_Problem details_: Your job is to copy the lines from the material that include "otherBytes".

_Information_:
-- ==== Sys2Proof/Safety.lean ====
section
/-! DEFINITION. The terms the claims are stated in: the invariant of `10_state.md` R38, the reachable states, what an
instruction may touch, and the frame predicates. -/

namespace Sys2Proof.Machine

/-! ## The invariant and the reachable states -/

/-- R38, for the parts the types do not already say: every memory cell is in 0..255, and `pc` is in 0..256. With them
the canonical form of memory, which is the model's choice and no word of R38 (log 6). -/
def State.Inv (s : State) : Prop := s.mem.wf ∧ s.pc.toNat ≤ 256

/-- The states the rules can reach: from construction (R120), by steps and by the host's operations (R121). -/
inductive Reachable : State → Prop
  | construction : Reachable State.reset
  | step {s t : State} : Reachable s → Machine.step s = .next t → Reachable t
  | reset {s : State} : Reachable s → Reachable (hostReset s)
  | load {s : State} (bytes : List Byte) : Reachable s → Reachable (loadProgram bytes s).2
  | run {s t : State} (budget : Nat) : Reachable s → Machine.run budget s = .next t → Reachable t
  | writeRegister {s t : State} (i : Nat) (v : Byte) :
      Reachable s → Machine.writeRegister i v s = .ok t → Reachable t

/-! ## The opcodes (`30_encoding.md` R62, R63, R69) -/

/-- The 13 opcodes of the ALU space (R63). -/
def aluOpcodes : List Byte :=
  [0x65, 0x66, 0x69, 0xA0, 0xA1, 0xA2, 0xA3, 0xA4, 0xA7, 0xA8, 0xAB, 0xAC, 0xAD]

/-- The 10 opcodes of the handler table (R63). -/
def handlerOpcodes : List Byte := [0x01, 0x11, 0x45, 0x46, 0x47, 0x50, 0x54, 0x55, 0x56, 0x82]

/-- The 23 supported opcodes (R62, R64). -/
def supportedOpcodes : List Byte := handlerOpcodes ++ aluOpcodes

/-- The opcodes of CALL, RET, JMP, JEQ and JNE, which place the PC themselves (R69). -/
def controlOpcodes : List Byte := [0x50, 0x11, 0x54, 0x55, 0x56]

/-! ## What an instruction may touch (`10_state.md` R25) -/

/-- The register an operand byte names, as a list: empty for a byte that names none. -/
def regsOfByte (b : Byte) : List Reg := (Reg.ofNat? b.toNat).toList

/-- The registers an instruction writes: R25's right column. -/
def regsWritten : Instr → List Reg
  | .hlt | .prn _ | .jmp _ | .jeq _ | .jne _ | .cmp _ _ => []
  | .ret | .push _ | .call _ => [.r7]
  | .pop a => .r7 :: regsOfByte a
  | .inc a | .dec a | .not a | .ldi a _ => regsOfByte a
  | .add a _ | .sub a _ | .mul a _ | .div a _ | .mod a _ | .and a _ | .xor a _ | .shl a _ | .shr a _ => regsOfByte a

/-- The registers an instruction reads: R25's middle column. -/
def regsRead : Instr → List Reg
  | .hlt | .ldi _ _ => []
  | .ret | .pop _ => [.r7]
  | .push a | .call a => .r7 :: regsOfByte a
  | .prn a | .jmp a | .jeq a | .jne a | .inc a | .dec a | .not a => regsOfByte a
  | .add a b | .sub a b | .mul a b | .div a b | .mod a b | .cmp a b | .and a b | .xor a b | .shl a b
  | .shr a b => regsOfByte a ++ regsOfByte b

/-- The address an instruction stores to in state `s`, if it has one: `SP - 1` for PUSH and CALL (`20_memory.md` R42),
as the stack controller computes it. -/
def storeAddress (i : Instr) (s : State) : Option Nat :=
  match i with
  | .push _ | .call _ => some (s.sp - 1).toNat
  | _ => none

/-! ## Frames -/

/-- Every register but those listed is unchanged. -/
def RegsSameBut (written : List Reg) (s t : State) : Prop := ∀ r, r ∉ written → t.reg r = s.reg r

/-- Every byte of memory reads as before. -/
def MemSame (s t : State) : Prop := ∀ addr, t.mem.read addr = s.mem.read addr

/-- Every byte of memory but the one at `addr` reads as before. -/
def MemSameBut (addr : Nat) (s t : State) : Prop := ∀ x, x ≠ addr → t.mem.read x = s.mem.read x

/-- An instruction runs in `s` and ends with status `Error(k)`. -/
def Raises (k : ErrorKind) (i : Instr) (s : State) : Prop := ∃ t, exec i s = .next t ∧ t.status = .error k

end Sys2Proof.Machine
end

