theorem execXor_illegal {a b : Byte} (h : 7 < a.toNat ∨ 7 < b.toNat) (s : State) :
    execXor a b s = .next (takeError .addressingError s) := by
  rw [execXor, binaryAlu_illegal _ h]

theorem execShl_illegal {a b : Byte} (h : 7 < a.toNat ∨ 7 < b.toNat) (s : State) :
    execShl a b s = .next (takeError .addressingError s) := by
  rw [execShl, binaryAlu_illegal _ h]

theorem execShr_illegal {a b : Byte} (h : 7 < a.toNat ∨ 7 < b.toNat) (s : State) :
    execShr a b s = .next (takeError .addressingError s) := by
  rw [execShr, binaryAlu_illegal _ h]

theorem execInc_illegal {a : Byte} (h : 7 < a.toNat) (s : State) :
    execInc a s = .next (takeError .addressingError s) := by
  rw [execInc, unaryAlu_illegal _ h]

theorem execDec_illegal {a : Byte} (h : 7 < a.toNat) (s : State) :
    execDec a s = .next (takeError .addressingError s) := by
  rw [execDec, unaryAlu_illegal _ h]

theorem execNot_illegal {a : Byte} (h : 7 < a.toNat) (s : State) :
    execNot a s = .next (takeError .addressingError s) := by
  rw [execNot, unaryAlu_illegal _ h]

theorem execCmp_illegal {a b : Byte} (h : 7 < a.toNat ∨ 7 < b.toNat) (s : State) :
    execCmp a b s = .next (takeError .addressingError s) := by
  simp [execCmp, regOperands_illegal h]

theorem execLdi_illegal {a : Byte} (h : 7 < a.toNat) (imm : Byte) (s : State) :
    execLdi a imm s = .next (takeError .addressingError s) := by
  simp [execLdi, regOperand_illegal h]

theorem execJmp_illegal {a : Byte} (h : 7 < a.toNat) (s : State) :
    execJmp a s = .next (takeError .addressingError s) := by
  simp [execJmp, regOperand_illegal h]

theorem execJeq_illegal {a : Byte} (h : 7 < a.toNat) (s : State) :
    execJeq a s = .next (takeError .addressingError s) := by
  simp [execJeq, regOperand_illegal h]

theorem execJne_illegal {a : Byte} (h : 7 < a.toNat) (s : State) :
    execJne a s = .next (takeError .addressingError s) := by
  simp [execJne, regOperand_illegal h]

theorem execCall_illegal {a : Byte} (h : 7 < a.toNat) (s : State) :
    execCall a s = .next (takeError .addressingError s) := by
  simp [execCall, regOperand_illegal h]

theorem execPush_illegal {a : Byte} (h : 7 < a.toNat) (s : State) :
    execPush a s = .next (takeError .addressingError s) := by
  simp [execPush, regOperand_illegal h]

theorem execPop_illegal {a : Byte} (h : 7 < a.toNat) (s : State) :
    execPop a s = .next (takeError .addressingError s) := by
  simp [execPop, regOperand_illegal h]

theorem execPrn_illegal {a : Byte} (h : 7 < a.toNat) (s : State) :
    execPrn a s = .next (takeError .addressingError s) := by
  simp [execPrn, regOperand_illegal h]

/-! ## What an instruction can do, said once for all of them -/

/-- The effects of the instructions that raise no error: from state to next state, by the rule of each. -/
inductive Effect : Instr → State → State → Prop
  | hlt (s : State) : Effect .hlt s (halt (advance 1 s))
  | ret (s : State) : s.reg .r7 ≠ 255 →
      Effect .ret s (jump (s.mem.read (s.reg .r7).toNat) (s.setReg .r7 (s.reg .r7 + 1)))
  | push (a : Reg) (s : State) : s.reg .r7 ≠ 0 → Effect (.push a.byte) s (advance 2 (pushed (s.reg a) s))
  | pop (a : Reg) (s : State) : s.reg .r7 ≠ 255 →
      Effect (.pop a.byte) s
        (advance 2 ((s.setReg .r7 (s.reg .r7 + 1)).setReg a (s.mem.read (s.reg .r7).toNat)))
  | prn (a : Reg) (s : State) : Effect (.prn a.byte) s (advance 2 (emit (s.reg a) s))
  | call (a : Reg) (s : State) : s.pc.toNat + 2 < 256 → s.reg .r7 ≠ 0 →
      Effect (.call a.byte) s (jump (s.reg a) (pushed (BitVec.ofNat 8 (s.pc.toNat + 2)) s))
  | jmp (a : Reg) (s : State) : Effect (.jmp a.byte) s (jump (s.reg a) s)
  | jeq (a : Reg) (s : State) : Effect (.jeq a.byte) s (branch s.fl.E (s.reg a) s)
  | jne (a : Reg) (s : State) : Effect (.jne a.byte) s (branch (!s.fl.E) (s.reg a) s)
  | inc (a : Reg) (s : State) : Effect (.inc a.byte) s (advance 2 (s.setReg a (aluInc (s.reg a))))
  | dec (a : Reg) (s : State) : Effect (.dec a.byte) s (advance 2 (s.setReg a (aluDec (s.reg a))))
  | not (a : Reg) (s : State) : Effect (.not a.byte) s (advance 2 (s.setReg a (aluNot (s.reg a))))
  | ldi (a : Reg) (imm : Byte) (s : State) : Effect (.ldi a.byte imm) s (advance 3 (s.setReg a imm))
  | add (a b : Reg) (s : State) :
      Effect (.add a.byte b.byte) s (advance 3 (s.setReg a (aluAdd (s.reg a) (s.reg b))))
  | sub (a b : Reg) (s : State) :
      Effect (.sub a.byte b.byte) s (advance 3 (s.setReg a (aluSub (s.reg a) (s.reg b))))
  | mul (a b : Reg) (s : State) :
      Effect (.mul a.byte b.byte) s (advance 3 (s.setReg a (aluMul (s.reg a) (s.reg b))))
  | div (a b : Reg) (s : State) (v : Byte) : aluDiv (s.reg a) (s.reg b) = .ok v →
      Effect (.div a.byte b.byte) s (advance 3 (s.setReg a v))
  | mod (a b : Reg) (s : State) (v : Byte) : aluMod (s.reg a) (s.reg b) = .ok v →
      Effect (.mod a.byte b.byte) s (advance 3 (s.setReg a v))
  | cmp (a b : Reg) (s : State) :
      Effect (.cmp a.byte b.byte) s (advance 3 (setFlags (compareFlags (s.reg a) (s.reg b)) s))
  | and (a b : Reg) (s : State) :
      Effect (.and a.byte b.byte) s (advance 3 (s.setReg a (aluAnd (s.reg a) (s.reg b))))
  | xor (a b : Reg) (s : State) :
      Effect (.xor a.byte b.byte) s (advance 3 (s.setReg a (aluXor (s.reg a) (s.reg b))))
  | shl (a b : Reg) (s : State) :
      Effect (.shl a.byte b.byte) s (advance 3 (s.setReg a (aluShl (s.reg a) (s.reg b))))
  | shr (a b : Reg) (s : State) :
      Effect (.shr a.byte b.byte) s (advance 3 (s.setReg a (aluShr (s.reg a) (s.reg b))))
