/-- Settles O17: the two runs agree but for FL, and a CMP of two registers makes one run of them. -/
theorem onlyJeqAndJneReadFlagsAndOnlyE : Obligations.OnlyJeqAndJneReadFlagsAndOnlyE := by
  intro i s f h
  obtain ⟨t, u, ht, hu, htu⟩ := exec_sameButFl h
  refine ⟨t, u, ht, hu, htu, ?_⟩
  rintro a b rfl
  have hone : exec (.cmp a.byte b.byte) (setFlags f s) = exec (.cmp a.byte b.byte) s := execCmp_byte_setFlags a b
  exact Host.Outcome.next.inj (hu.symm.trans (hone.trans ht))

end Sys2Proof.Machine

/-! PROOFS. O49: the memory primitives in and out of 0..255 (R41). -/

namespace Sys2Proof.Machine

/-- A write in range succeeds; the byte reads back, and nothing else the machine holds has moved. -/
theorem memWrite_inRange {addr : Nat} (h : addr < 256) (v : Byte) (s : State) :
    ∃ t, memWrite addr v s = .ok t ∧ memRead addr t = .ok v ∧ MemSameBut addr s t ∧
      RegsSameBut [] s t ∧ t.pc = s.pc ∧ t.fl = s.fl ∧ t.status = s.status := by
  refine ⟨{ s with mem := s.mem.write addr v }, memWrite_ok h v s, ?readBack, ?otherBytes, ?regs, rfl, rfl, rfl⟩
  case readBack => rw [memRead_ok h, Memory.read_write_same]
  case otherBytes => exact fun _ hx => Memory.read_write_of_ne s.mem v hx
  case regs => exact fun _ _ => rfl

/-- An instruction whose write is out of range ends in the addressing error, taken in the state it began in. -/
theorem commit_memWrite_illegal {addr : Nat} (h : 255 < addr) (v : Byte) (s : State) :
    commit s (memWrite addr v s) = .next (takeError .addressingError s) := by
  rw [memWrite_illegal h, commit_error]

/-- Settles O49: in range the read-after-write laws, out of range the error taken with memory as it was. -/
theorem memoryPrimitivesAreRangeChecked : Obligations.MemoryPrimitivesAreRangeChecked := by
  intro addr v s
  constructor
  · intro h
    have hlt : addr < 256 := Nat.lt_succ_of_le h
    exact ⟨memRead_ok hlt s, memWrite_inRange hlt v s⟩
  · intro h
    exact ⟨memRead_illegal h s, memWrite_illegal h v s, takeError .addressingError s, commit_memWrite_illegal h v s,
      status_takeError s _, fun _ => rfl⟩

end Sys2Proof.Machine

/-! PROOFS. O3: an instruction's length is one more than its opcode's count field (R57), and a count field of 3 has no
length (R66). -/

namespace Sys2Proof

/-- The law of `Laws.OpcodeCount` for every instruction: one operand byte for each that the count field announces. -/
theorem opCount_opcode (i : Instr) : Laws.OpcodeCount.Statement i := by
  cases i with
  | hlt => exact Laws.OpcodeCount.hlt
  | ret => exact Laws.OpcodeCount.ret
  | push a => exact Laws.OpcodeCount.push a
  | pop a => exact Laws.OpcodeCount.pop a
  | prn a => exact Laws.OpcodeCount.prn a
  | call a => exact Laws.OpcodeCount.call a
  | jmp a => exact Laws.OpcodeCount.jmp a
  | jeq a => exact Laws.OpcodeCount.jeq a
  | jne a => exact Laws.OpcodeCount.jne a
  | inc a => exact Laws.OpcodeCount.inc a
  | dec a => exact Laws.OpcodeCount.dec a
  | not a => exact Laws.OpcodeCount.not a
  | ldi a imm => exact Laws.OpcodeCount.ldi a imm
  | add a b => exact Laws.OpcodeCount.add a b
  | sub a b => exact Laws.OpcodeCount.sub a b
  | mul a b => exact Laws.OpcodeCount.mul a b
  | div a b => exact Laws.OpcodeCount.div a b
  | mod a b => exact Laws.OpcodeCount.mod a b
  | cmp a b => exact Laws.OpcodeCount.cmp a b
  | and a b => exact Laws.OpcodeCount.and a b
  | xor a b => exact Laws.OpcodeCount.xor a b
  | shl a b => exact Laws.OpcodeCount.shl a b
  | shr a b => exact Laws.OpcodeCount.shr a b

theorem encode_length_eq_opLength (i : Instr) : (encode i).length = opLength (opcode i) := by
  rw [encode_length, opLength, (opCount_opcode i).1]

theorem opCount_opcode_ne_three (i : Instr) : opCount (opcode i) ≠ 3 := by
  obtain ⟨hcount, hle⟩ := opCount_opcode i
  omega

/-- Decoding takes off the front as many bytes as the opcode alone announces. -/
theorem decode_consumes_opLength {op : Byte} {tail rest : List Byte} {i : Instr}
    (h : decode (op :: tail) = .ok (i, rest)) : (op :: tail).length = opLength op + rest.length := by
  obtain ⟨op', tail', hbytes, -, hle, hrest, -⟩ := decode_eq_ok h
  obtain ⟨rfl, rfl⟩ := List.cons.inj hbytes
  rw [hrest, List.length_drop, List.length_cons, opLength]
  omega

/-- Settles O3: the three clauses say of `op.toNat / 64` what the lemmas above and `decode_count_three` say of the
count field. -/
theorem instructionLengthIsOnePlusCount : Obligations.InstructionLengthIsOnePlusCount := by
  unfold Obligations.InstructionLengthIsOnePlusCount
  simp only [← opCount_toNat]
  exact ⟨fun i => ⟨encode_length_eq_opLength i, opCount_opcode_ne_three i⟩,
    fun _ _ _ _ h => decode_consumes_opLength h, fun _ tail h => decode_count_three h tail⟩

end Sys2Proof

/-! PROOFS. O4: a fetched opcode outside the opcode map raises UnsupportedInstruction (R64). -/

namespace Sys2Proof.Machine

/-! ## The opcode map and the 23 opcodes -/

/-- The opcode map answers only with instructions of the opcode it was asked for (R61). -/
theorem opcode_of_decodeOp {op a b : Byte} {i : Instr} (h : decodeOp op a b = some i) : opcode i = op := by
  refine BitVec.eq_of_toNat_eq ?_
  unfold decodeOp at h
  split at h <;> cases h
  all_goals symm; assumption
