-- ==== Sys2Proof/Syntax.lean ====
section
/-! DEFINITION. The commands of the block: one constructor of `Instr` per row of the opcode table, with the operands a
sender gives.  Operands that name a place (a world, a channel, a mesh position, an item of a queue) are drawn from the
range the spec gives that place; operands that stand for what happened outside the block (a bit flipped on a link, the
outcome of a training) carry that outcome. -/

namespace Sys2Proof

/-- The masters that reach the register space: the cores SB0 to SB7 (R271), the Interchange DMA of Table 13-5, the
transport, the UCIe sideband (R232), JTAG (R436), the board controller (R434), the Track Plan loader (R51) and the trunk
endpoints (R408). -/
inductive Master where
  | sb (n : Fin 8)
  | xdma
  | transport
  | sideband
  | jtag
  | smbus
  | loader
  | trunk
deriving DecidableEq, Repr

/-- The number under which a master's own registers, latches and completion record are kept. -/
def Master.idx : Master → Nat
  | .sb n => n.val
  | .xdma => 8
  | .transport => 9
  | .sideband => 10
  | .jtag => 11
  | .smbus => 12
  | .loader => 13
  | .trunk => 14

/-- The ports of a Junction (Table 1-1). -/
inductive Port where
  | n | e | s | w | l
deriving DecidableEq, Repr

/-- Number of a port, in the order N, E, S, W, local. -/
def Port.idx : Port → Nat
  | .n => 0 | .e => 1 | .s => 2 | .w => 3 | .l => 4

/-- The edges at which a copy can leave the grid without a destination (R160). -/
inductive Edge where
  | north | south | east
deriving DecidableEq, Repr

/-- Where a reset request comes from: SOURCE of SYS_RST_STATUS (Table 17-12). -/
inductive ResetSource where
  | powerUp | sideband | transport | sb0 | smbus | jtag
deriving DecidableEq, Repr

/-- What a mesh or trunk link did to a copy on its way: the bits of word and tag that it flipped (R152). -/
abbrev LinkError := BitVec 72

/-- What the Freight network did to a packet, and what its destination met (R205, R203): whether HCHK or CRC fails
there, and whether a read of GDDR6 or Depot meets an uncorrectable error. -/
structure PacketError where
  hchkBad : Bool
  crcBad : Bool
  uncorrectable : Bool
deriving DecidableEq, Repr

/-- A transport message as it stands on the link (Table 11-2), its CRC apart. -/
structure HostMsg where
  typ : BitVec 4
  flags : BitVec 4
  len : BitVec 13
  addrHi : Byte
  seq : Half
  ackseq : Half
  arg : Word
  payload : List Byte
deriving DecidableEq, Repr

/-- Outcome of a mainband training (R231): whether it trained at x64 or at x32, whether lanes were repaired, and the
highest rate code the host offers. -/
structure TrainOutcome where
  modulesX64 : BitVec 4
  modulesX32 : BitVec 4
  repaired : BitVec 4
  hostRate : BitVec 2
deriving DecidableEq, Repr

/-- One failing SRAM instance of a march run (R288, Table 13-11): the rank, bank or table, the memory, the word index of
its first failure, how many rows fail, and whether the rerun after repair passes. -/
structure MarchFail where
  unit : BitVec 12
  mem : BitVec 4
  word : Half
  rows : BitVec 8
  rerunPasses : Bool
deriving DecidableEq, Repr

/-- What the physical work of a bring-up stage came to (R354): the failure CODE of Table 17-1, 0 for none; the PLLs that locked in
stage 2 where one failed, the switches of DRAM, TRUNK and SBOX that hung where one did, and whether VDD_FAB was refused its
grant rather than not confirmed; the physical
stations stage 3 left unrepaired, and the instances that failed its run of ALG 0; the mainband training of stage 4; whether
stage 5 could write a migrated settings block (R389); the channels, densities and modes of stage 6; the
trunk links of stage 7 that have a partner and that trained; and the duration in units of 10 µs. -/
structure StageReport where
  code : BitVec 6
  locks : BitVec 4
  hung : BitVec 3
  denied : Bool
  unrepaired : List (BitVec 6 × BitVec 6)
  fails : List MarchFail
  migrated : Bool
  train : TrainOutcome
  chFitted : BitVec 24
  chTrained : BitVec 24
  density : BitVec 2
  mode : BitVec 2
  trkPartner : Byte
  trkTrained : Byte
  time : BitVec 24
deriving DecidableEq, Repr

/-- How an access of GDDR6 ends (R174, R372): whether no uncorrectable error remains, which of the streamer's two channels met one
that does, and the errors that each channel corrected by ECC or recovered by an EDC reread. -/
structure DramEnd where
  ok : Bool
  odd : Bool
  fixed0 : Half
  fixed1 : Half
deriving DecidableEq, Repr

/-- The SD card at the board connector (R383, R433): whether one answers and takes the switch to 1.8 V, whether its volume is
FAT32, the bytes of VELRIC.IMG if the root directory has that file, and whether reading it meets an error. -/
structure SdCard where
  answers : Bool
  fat32 : Bool
  file : Option (List Byte)
  readError : Bool
deriving DecidableEq, Repr

/-- A trunk link unit as received (R399): its 64 bytes, the last four a CRC-32C over the others, and whether the sync header of
every block was valid. -/
structure LinkUnit where
  bytes : List Byte
  blocksOk : Bool
deriving DecidableEq, Repr

/-- The packet error code byte of an SMBus transfer, where the board controller sends one (R434). -/
abbrev Pec := Option Byte

/-- The timer registers wider than a word that are written through a staged HI word (R318). -/
inductive TmrReg where
  | count | period | phase | cmp
deriving DecidableEq, Repr

/-- The message classes the device sends under credits or without (R240). -/
inductive TxClass where
  | r | p
deriving DecidableEq, Repr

_Answer area_:
  refine ⟨{ s with mem := s.mem.write addr v }, memWrite_ok h v s, ?readBack, ?otherBytes, ?regs, rfl, rfl, rfl⟩
  case otherBytes => exact fun _ hx => Memory.read_write_of_ne s.mem v hx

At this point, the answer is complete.